| PROBLEM DESCRIPTION |
What is the count of lines in the records that include "responses"? Reply with that number alone.

(SUPPLIED DATA begins)

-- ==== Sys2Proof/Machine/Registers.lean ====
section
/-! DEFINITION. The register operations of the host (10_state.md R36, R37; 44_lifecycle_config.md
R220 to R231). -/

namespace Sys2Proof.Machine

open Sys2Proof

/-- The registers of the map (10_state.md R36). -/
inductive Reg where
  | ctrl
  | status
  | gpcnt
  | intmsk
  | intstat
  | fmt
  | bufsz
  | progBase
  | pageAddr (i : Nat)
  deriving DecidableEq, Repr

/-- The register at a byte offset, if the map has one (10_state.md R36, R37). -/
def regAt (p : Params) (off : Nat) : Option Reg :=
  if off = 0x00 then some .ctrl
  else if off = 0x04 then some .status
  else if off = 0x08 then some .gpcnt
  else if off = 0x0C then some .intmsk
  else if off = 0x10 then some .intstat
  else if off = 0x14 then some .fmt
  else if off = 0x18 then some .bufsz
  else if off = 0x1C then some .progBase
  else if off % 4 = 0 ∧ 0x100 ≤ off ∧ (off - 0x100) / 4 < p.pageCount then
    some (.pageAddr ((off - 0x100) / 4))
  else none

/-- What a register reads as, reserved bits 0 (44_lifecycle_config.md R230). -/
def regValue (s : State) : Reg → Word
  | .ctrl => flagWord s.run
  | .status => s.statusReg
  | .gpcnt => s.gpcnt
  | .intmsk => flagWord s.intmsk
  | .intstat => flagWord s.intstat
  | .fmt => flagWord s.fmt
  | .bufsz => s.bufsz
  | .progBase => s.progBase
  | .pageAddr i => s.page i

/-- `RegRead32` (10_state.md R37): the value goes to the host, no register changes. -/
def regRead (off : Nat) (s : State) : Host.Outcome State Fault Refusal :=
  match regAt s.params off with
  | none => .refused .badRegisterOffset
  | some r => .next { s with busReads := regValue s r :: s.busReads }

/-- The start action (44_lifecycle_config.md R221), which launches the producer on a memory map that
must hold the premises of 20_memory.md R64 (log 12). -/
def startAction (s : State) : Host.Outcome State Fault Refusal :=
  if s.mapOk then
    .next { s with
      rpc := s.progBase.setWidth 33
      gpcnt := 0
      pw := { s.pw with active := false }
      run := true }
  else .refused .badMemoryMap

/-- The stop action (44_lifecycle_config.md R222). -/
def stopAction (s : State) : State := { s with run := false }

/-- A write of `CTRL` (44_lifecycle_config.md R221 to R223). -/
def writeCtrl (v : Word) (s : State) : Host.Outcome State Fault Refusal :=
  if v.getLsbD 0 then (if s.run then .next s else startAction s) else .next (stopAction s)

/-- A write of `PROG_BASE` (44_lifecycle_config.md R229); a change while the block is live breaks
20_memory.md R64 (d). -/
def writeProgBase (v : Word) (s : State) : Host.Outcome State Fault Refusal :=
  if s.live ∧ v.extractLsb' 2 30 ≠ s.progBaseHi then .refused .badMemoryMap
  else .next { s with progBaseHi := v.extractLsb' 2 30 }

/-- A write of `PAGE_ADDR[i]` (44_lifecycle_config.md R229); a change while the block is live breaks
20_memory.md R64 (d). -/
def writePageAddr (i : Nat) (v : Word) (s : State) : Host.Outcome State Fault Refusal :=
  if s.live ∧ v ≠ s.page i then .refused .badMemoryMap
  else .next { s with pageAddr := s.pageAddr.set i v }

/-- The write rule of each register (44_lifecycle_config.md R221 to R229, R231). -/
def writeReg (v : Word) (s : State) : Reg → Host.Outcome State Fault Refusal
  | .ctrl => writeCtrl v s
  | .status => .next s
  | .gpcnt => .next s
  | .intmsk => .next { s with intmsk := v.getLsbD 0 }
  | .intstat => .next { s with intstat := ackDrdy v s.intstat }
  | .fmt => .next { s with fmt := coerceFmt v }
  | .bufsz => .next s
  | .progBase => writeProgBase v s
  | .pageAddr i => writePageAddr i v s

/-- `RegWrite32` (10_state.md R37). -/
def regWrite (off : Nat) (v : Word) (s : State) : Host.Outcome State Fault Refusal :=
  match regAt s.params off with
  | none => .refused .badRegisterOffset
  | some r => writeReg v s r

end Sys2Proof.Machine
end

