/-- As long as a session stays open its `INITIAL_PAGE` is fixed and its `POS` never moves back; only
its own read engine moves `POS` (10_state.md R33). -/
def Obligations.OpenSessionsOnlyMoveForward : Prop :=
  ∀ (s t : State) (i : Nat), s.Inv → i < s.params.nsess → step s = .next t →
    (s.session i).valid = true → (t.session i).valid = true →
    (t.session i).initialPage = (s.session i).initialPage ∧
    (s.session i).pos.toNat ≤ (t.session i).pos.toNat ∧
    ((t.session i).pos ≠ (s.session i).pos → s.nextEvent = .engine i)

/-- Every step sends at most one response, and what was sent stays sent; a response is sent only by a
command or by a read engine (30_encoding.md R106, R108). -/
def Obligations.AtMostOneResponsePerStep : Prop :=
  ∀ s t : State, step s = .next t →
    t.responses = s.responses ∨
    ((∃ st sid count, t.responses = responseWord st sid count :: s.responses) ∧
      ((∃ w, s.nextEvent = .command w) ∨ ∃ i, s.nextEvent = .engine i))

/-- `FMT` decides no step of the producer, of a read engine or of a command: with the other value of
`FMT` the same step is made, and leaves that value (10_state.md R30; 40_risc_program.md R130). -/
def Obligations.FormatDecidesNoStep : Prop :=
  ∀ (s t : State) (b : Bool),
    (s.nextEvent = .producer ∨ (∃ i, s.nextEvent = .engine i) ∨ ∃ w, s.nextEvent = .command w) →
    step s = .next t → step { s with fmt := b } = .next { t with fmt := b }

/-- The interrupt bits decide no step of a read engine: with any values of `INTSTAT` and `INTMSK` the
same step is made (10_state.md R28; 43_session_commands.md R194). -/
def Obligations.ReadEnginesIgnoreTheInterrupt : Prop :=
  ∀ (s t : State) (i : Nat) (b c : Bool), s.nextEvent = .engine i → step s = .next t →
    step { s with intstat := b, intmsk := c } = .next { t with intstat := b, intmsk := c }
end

(SUPPLIED DATA ends)

| TASK ANSWER |
2